The first step in every Vulkan application is to create the Instance Object. This functionality is delivered through VkInstance. It is required that an application has a VkInstance created before starting anything else. The VkInstance is the interface used to inspect the hardware capabilities of a computer system. This functionality is encapsulated in the AppInstance object (CPU_TP1). The AppInstance object is essentially a wrapper exposing the interface for convenient hardware device enumeration.

3.1.1 Validation layers: A crucial step in Vulkan application development

One of the most critical steps when developing with Vulkan is to enable the validation layers (CPU_TP2). By design, for performance reasons, Vulkan does not check the validity of the application code. When used incorrectly, Vulkan calls would simply fail or crash with virtually no traces that would allow for debugging. With validation layers enabled, the Vulkan loader injects a layer of code for verification. The enabling of validation layers is a critical step that every developer should remember. However, that layer affects performance and should be disabled in production.

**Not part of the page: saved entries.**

/-- 16 R311 to R318: barriers, phases, inboxes and device-side launch. An arrival checks its control word (position 1) and a count against the one waited for (TRAPINFO
0x101), releases, then counts; the barrier completes when every arrival and every pending tile is in; `bararv` gives D the GEN of the arrival at once; `barwait` passes
until GEN has moved in an earlier cycle, and acquires. `phadv` arrives once its release has reached DEVICE, PHASE advances by one when every thread of the task has arrived or ended,
and D is the new PHASE; it fails at the last phase, `phwait` passes while RIDGE was below its threshold as the cycle began. `ibsend` refuses bits [63:35] and appends to the inbox of the member that bits [34:32] name
of the task that bits [31:0] name, with status 1, or delivers nothing: 0 full, 2 not resident, 3 no such member or retired; `ibrecv` takes the oldest value that
arrived in an earlier cycle and acquires, `ibpoll` counts them. `dlaunch` releases at SYSTEM, and then checks and reads its packet before the queue is asked for room; the thread that waits
gets REASON and LID as the packet is accepted. The model's
choices: the D and the ESN of `barsync` as its wait ends, not in the cycle that counts it (log 85); a cycle's turns come one after another (log 17); a replayed `ibsend` finds the status that the first one got (log 48). -/
def Obligations.BarriersAndInboxes : Prop :=
  let acquired := fun (s t : State) (sc : Scope) => (sc ≠ .core → (t.core s.cur.core).l1 = []) ∧ (sc = .system → ∀ w ∈ s.posted, w.id < t.th.settle)
  (∀ (x : BarA) (s : State) (sync : Bool) (i : Instr), (sync, i) ∈ [(true, Instr.barsync x), (false, .bararv x)] →
    let c := s.si x.a
    let id := c.toNat % 4
    let n := c.toNat / 2 ^ 8 % 64
    let ok := c.toNat % 2 ^ 8 / 4 = 0 ∧ c.toNat / 2 ^ 14 % 4 = 0 ∧ c.toNat / 2 ^ 32 = 0 ∧ 1 ≤ n ∧ n ≤ 56 ∧
      ∀ k, k < 16 → c.getLsbD (16 + k) = true → (s.tile k).size ≠ 0
    let b := s.barrierOf s.me id
    (¬ ok → exec i s = .next (s.takeTrap 0x02 0 1)) ∧
    (ok → s.effect s.me .barriers = none → b.need ≠ 0 → b.need ≠ n → exec i s = .next (s.takeTrap 0x02 0 0x101)) ∧
    (ok → s.effect s.me .barriers = none → (b.need = 0 ∨ b.need = n) → s.myCore.sb.length < 32 →
      ∃ (t : State) (e : Entry), exec i s = .next t ∧ (t.core s.cur.core).sb = s.myCore.sb ++ [e] ∧ e.rel = true ∧ e.scope = x.scope ∧
        t.stageOf s.me = some (.barRel e.id sync x.scope c x.d) ∧ t.th.regs = s.th.regs) ∧
    (∀ r, ok → s.stageOf s.me = some (.barRel r sync x.scope c x.d) → s.relDone s.cur.core r x.scope = false → s.pollThread = .wait s) ∧
    (∀ r, ok → (b.need = 0 ∨ b.need = n) → (s.myTask).isSome = true → s.stageOf s.me = some (.barRel r sync x.scope c x.d) →
      s.relDone s.cur.core r x.scope = true →
      ∃ (t : State) (b' : Barrier), s.pollThread = .used t ∧ b' = ⟨b.gen, n, b.count + 1, b'.pending, b.last⟩ ∧
        (sync = true → t.stageOf s.me = some (.barWait id b.gen x.scope x.d) ∧ t.th = { s.th with pend := t.th.pend }) ∧
        (sync = false → t.stageOf s.me = none ∧ (x.d ≠ 0 → rdS t.th.regs x.d = b.gen.setWidth 64) ∧ t.th.esn = s.th.esn + 1) ∧
        (∀ k, k < 16 → c.getLsbD (16 + k) = true → (s.myCore.bidx, k) ∈ b'.pending) ∧ (∀ e ∈ b.pending, e ∈ b'.pending) ∧
        ∀ y, s.myTask = some y → t.barrierOf s.me id = if b'.full y s.tileStart then b'.complete s.cycle else b')) ∧
  (∀ (s : State) (id : Nat) (g : W32) (sc : Scope) (d : SReg), s.stageOf s.me = some (.barWait id g sc d) →
    let b := s.barrierOf s.me id
    let g0 := match b.last with | some (k, old) => if k = s.cycle then old else b.gen | none => b.gen
    (g0 = g → s.pollThread = .wait s) ∧
    (g0 ≠ g → ∃ t : State, s.pollThread = .go t ∧ t.stageOf s.me = none ∧ (d ≠ 0 → rdS t.th.regs d = g.setWidth 64) ∧ t.th.esn = s.th.esn + 1 ∧
      (sc ≠ .core → (t.core s.cur.core).l1 = []))) ∧
  (∀ (x : BarW) (s : State),
    let c := (s.si x.a).toNat
    let g := (s.si x.b).setWidth 32
    let b := s.barrierOf s.me c
    (4 ≤ c → exec (.barwait x) s = .next (s.takeTrap 0x02 0 1)) ∧
    let g0 := match b.last with | some (k, old) => if k = s.cycle then old else b.gen | none => b.gen
    (c < 4 → g0 ≠ g → ∃ t : State, exec (.barwait x) s = .next t ∧ (x.d ≠ 0 → rdS t.th.regs x.d = g0.setWidth 64) ∧
      KeepsRegs s t [x.d] [] [] [] ∧ KeepsMem s t ∧ KeepsFlags s t ∧ acquired s t x.scope) ∧
    (c < 4 → g0 = g → Waits (exec (.barwait x) s) s)) ∧
  (∀ (k : TaskId) (bar : Fin 4) (s : State) (x : Task), s.task? k = some x →
    let b := x.barriers.getD bar.val .reset
    (b.need ≠ 0 → b.count = b.need → (∀ p ∈ b.pending, ∃ c, x.coreAt p.1 = some c ∧ s.tileStart c p.2 = .ready) →
      ∃ t : State, exec (.barrierComplete k bar) s = .next t ∧ t.mem = s.mem ∧ t.cores = s.cores ∧
        ((t.task? k).map fun y => y.barriers.getD bar.val .reset) = some ⟨b.gen + 1, 0, 0, [], some (s.cycle, b.gen0 s.cycle)⟩) ∧
    (b.need = 0 ∨ b.count ≠ b.need → exec (.barrierComplete k bar) s = .next s)) ∧
  (∀ (x : DOnly) (y : DSI) (s : State) (t : Task) (l : Launch), s.myTask = some t → s.launchOf t = some l →
    let w := (s.si y.a).setWidth 32
    (t.phase = 0xFFFFFFFE → exec (.phadv x) s = .next (s.takeTrap 0x02 0 0)) ∧
    (t.phase ≠ 0xFFFFFFFE → s.effect s.me .barriers = none → s.myCore.sb.length < 32 →
      ∃ (u : State) (e : Entry), exec (.phadv x) s = .next u ∧ (u.core s.cur.core).sb = s.myCore.sb ++ [e] ∧ e.rel = true ∧ e.scope = .device ∧
        u.stageOf s.me = some (.phRel e.id x.d)) ∧
    (t.phase < w → exec (.phwait y) s = .next (s.takeTrap 0x02 0 1)) ∧
    (w ≤ t.phase → w ≤ l.ridge0 → ∃ u : State, exec (.phwait y) s = .next u ∧ (y.d ≠ 0 → rdS u.th.regs y.d = l.ridge.setWidth 64) ∧
      KeepsRegs s u [y.d] [] [] [] ∧ KeepsMem s u ∧ (u.core s.cur.core).l1 = []) ∧
    (w ≤ t.phase → l.ridge0 < w → Waits (exec (.phwait y) s) (s.updTh fun k => { k with ridgeWait := true }))) ∧
  (∀ (s : State) (t : Task) (r : Nat) (d : SReg), s.myTask = some t → s.stageOf s.me = some (.phRel r d) →
    (s.relDone s.cur.core r .device = false → s.pollThread = .wait s) ∧
    (s.relDone s.cur.core r .device = true →
      ∃ (u : State) (t' : Task), s.pollThread = .used u ∧ u.stageOf s.me = some (.phWait t.phase d) ∧ u.myTask = some t' ∧ t'.phase = t.phase ∧
        (s.myCore.bidx, s.cur.slot) ∈ t'.arrived ∧ ∀ e ∈ t.arrived, e ∈ t'.arrived)) ∧
  (∀ (s : State) (t : Task), s.allArrived t = true ↔ ∃ cl b0 l, t.place = .resident cl b0 ∧ s.launchOf t = some l ∧
    ∀ b, b < l.kernel.block → ∀ e ∈ (s.core (8 * cl + b0 + b)).threads,
      e.1 = 7 ∨ e.2.status = .empty ∨ e.2.status = .ended ∨ ((s.core (8 * cl + b0 + b)).bidx, e.1) ∈ t.arrived) ∧
  (∀ (s : State) (t : Task), s.tasks.Pairwise (fun x y => x.id ≠ y.id) → t ∈ s.tasks →
    (t.arrived ≠ [] → s.allArrived t = true → ((s.phaseTick).task? t.id).map (fun x => (x.phase, x.arrived)) = some (t.phase + 1, [])) ∧
    (t.arrived = [] ∨ s.allArrived t = false → (s.phaseTick).task? t.id = some t)) ∧
  (∀ (s : State) (t : Task) (ph : W32) (d : SReg), s.myTask = some t → s.stageOf s.me = some (.phWait ph d) →
    (t.phase = ph → s.pollThread = .wait s) ∧
    (t.phase ≠ ph → ∃ u : State, s.pollThread = .go u ∧ u.stageOf s.me = none ∧ (d ≠ 0 → rdS u.th.regs d = (ph + 1).setWidth 64) ∧
      u.th.esn = s.th.esn + 1)) ∧
  (∀ (x : IbS) (s : State), s.guardOn x.h = true →
    (2 ^ 35 ≤ (s.rs x.a).toNat → exec (.ibsend x) s = .next (s.takeTrap 0x02 0 1)) ∧
    ((s.rs x.a).toNat < 2 ^ 35 → s.myCore.sb.length < 32 →
      ∃ (t : State) (e : Entry), exec (.ibsend x) s = .next t ∧ (t.core s.cur.core).sb = s.myCore.sb ++ [e] ∧ e.rel = true ∧ e.scope = x.scope ∧
        t.stageOf s.me = some (.ibRel e.id x.scope (s.rs x.a) (s.si x.b) x.d))) ∧
  (∀ (s : State) (dest v : W64) (l : Launch), s.myLaunch = some l →
    let b := dest.toNat / 2 ^ 32 % 8
    let i := dest.toNat % 2 ^ 32
    let id : TaskId := ⟨l.part, l.lid, i⟩
    let known := l.first ≤ i ∧ i < l.last ∧ b < l.kernel.block
    (¬ known ∨ s.placeOf id = some .retired → s.inboxSend dest v = (s, 3)) ∧
    (known → s.placeOf id ≠ some .retired → (∀ cl b0, s.placeOf id ≠ some (.resident cl b0)) → s.inboxSend dest v = (s, 2)) ∧
    (∀ cl b0, known → s.placeOf id = some (.resident cl b0) →
      let c := 8 * cl + b0 + b
      (32 ≤ (s.core c).inbox.length → s.inboxSend dest v = (s, 0)) ∧
      ((s.core c).inbox.length < 32 → ∃ s' : State, s.inboxSend dest v = (s', 1) ∧ (s'.core c).inbox = (s.core c).inbox ++ [(s.cycle, v)] ∧
        (∀ k, k ≠ c → s'.core k = s.core k) ∧ s'.mem = s.mem ∧ s'.tasks = s.tasks))) ∧
  (∀ (s : State) (dest v : W64), s.myLaunch = none → s.inboxSend dest v = (s, 3)) ∧
  (∀ (s : State) (r : Nat) (sc : Scope) (dest v : W64) (d : SReg), s.stageOf s.me = some (.ibRel r sc dest v d) →
    (s.relDone s.cur.core r sc = false → s.pollThread = .wait s) ∧
    (s.relDone s.cur.core r sc = true → s.inboxEffect s.me = none →
      let x := s.inboxSend dest v
      ∃ t : State, s.pollThread = .used t ∧ t.stageOf s.me = none ∧ (d ≠ 0 → rdS t.th.regs d = x.2) ∧ t.th.esn = s.th.esn + 1 ∧
        (∀ c, (t.core c).inbox = (x.1.core c).inbox)) ∧
    (∀ st, s.relDone s.cur.core r sc = true → s.inboxEffect s.me = some st →
      ∃ t : State, s.pollThread = .used t ∧ t.stageOf s.me = none ∧ (d ≠ 0 → rdS t.th.regs d = st) ∧ t.th.esn = s.th.esn + 1 ∧
        (∀ c, (t.core c).inbox = (s.core c).inbox))) ∧
  (∀ (x : IbR) (s : State), s.guardOn x.h = true → s.inboxEffect s.me = none →
    (∀ k v r, s.myCore.inbox = (k, v) :: r → k < s.cycle →
      ∃ t : State, exec (.ibrecv x) s = .next t ∧ (x.d ≠ 0 → rdS t.th.regs x.d = v) ∧ (t.core s.cur.core).inbox = r ∧
        t.th.esn = s.th.esn + 1 ∧ KeepsRegs s t [x.d] [] [] [] ∧ KeepsMem s t ∧ acquired s t x.scope) ∧
    ((∀ e ∈ s.myCore.inbox, s.cycle ≤ e.1) → exec (.ibrecv x) s = .next { s with cur := { s.cur with fate := .passed } })) ∧
  (∀ (x : DOnly) (s : State), s.guardOn x.h = true →
    exec (.ibpoll x) s = .next (s.ws x.d (BitVec.ofNat 64 (s.myCore.inbox.countP fun e => e.1 < s.cycle)))) ∧
  (∀ (x : DA) (s : State), s.guardOn x.h = true → s.myCore.sb.length < 32 →
    ∃ (t : State) (e : Entry), exec (.dlaunch x) s = .next t ∧ (t.core s.cur.core).sb = s.myCore.sb ++ [e] ∧ e.rel = true ∧ e.scope = .system ∧
      t.stageOf s.me = some (.dlRel e.id (s.rs x.a) x.d)) ∧
  (∀ (s s' : State) (r : Nat) (a x i : W64) (e : Byte) (d : SReg), s.relDone s.cur.core r .system = true → s.effect s.me .command = none →
    (∀ k ∈ (s.part s.myPart).dq, k.isOf (s.tagOf s.me) s.cur.slot s.th.esn = false) →
    s.accessAligned s.agent a 128 64 .load false = .trap s' e x i → s.pollDlRel r a d = .used (s'.trapPend s'.me e x i)) ∧
  (∀ (s : State) (w : VWord) (d : SReg), (s.stageOf s.me).isSome = true →
    let q := (s.part s.myPart).dq
    (64 ≤ q.length → s.pollDlFull w d = .wait (s.setStage s.me (.dlFull w d))) ∧
    (q.length < 64 → ∃ t : State, s.pollDlFull w d = .used t ∧ t.stageOf s.me = some (.dlWait d) ∧
      (t.part s.myPart).dq = q ++ [⟨w, s.servedTask.getD ⟨s.myPart, 0, 0⟩, s.tagOf s.me, s.cur.slot, s.th.esn⟩])) ∧
  (∀ (h : Option VWord) (s : State) (p : Nat) (k : DevPacket) (r : List DevPacket), s.nextSource = some (p, 64) → (s.part p).dq = k :: r →
    let asks := fun w : ThreadId => w.slot = k.slot ∧ s.partOf w.core w.slot = p ∧ s.tagOf w = k.tag ∧ (s.thr w).esn = k.esn ∧
      ∃ d, s.stageOf w = some (.dlWait d)
    ∃ (t : State) (l : Launch), exec (.acceptPacket h) s = .next t ∧ l ∈ t.launches ∧ l.part = p ∧ l.lid = (s.part p).nextLid ∧ (t.part p).dq = r ∧
      (∀ (w : ThreadId) (d : SReg), asks w → (∀ v, asks v → v = w) → s.stageOf w = some (.dlWait d) →
        t.stageOf w = none ∧ (d ≠ 0 → rdS (t.thr w).regs d = BitVec.ofNat 64 (l.reason * 2 ^ 32 + l.lid)) ∧ (t.thr w).esn = (s.thr w).esn + 1) ∧
      ((∀ w, ¬ asks w) → ∀ w, (t.thr w).regs = (s.thr w).regs))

3.2 Vulkan virtual device and swapchain

The next step is to create the actual virtual device that will expose the command queue used to render the scene. First, a surface object must be instantiated. (The topic of the surface is out of the scope of this article, but it is covered in detail in the LunarG tutorial.) However, in this case, the demo code supports Windows* only, and the surface is created and exposed by the SurfaceWindows class (CPU_TP3).

Next is creating the Device object (CPU_TP4). Note that the Device class encapsulates much more than VkDevice. Starting with the constructor, the device class exposes multiple versions, which allows more flexibility in initialization (CPU_TP5). The physical device used to create the virtual device can be "first fit" or it can be specified using a VendorID number, if the software is to use specific hardware. End-user systems can have multiple devices that support Vulkan, and the first one on the list is not always the device desired.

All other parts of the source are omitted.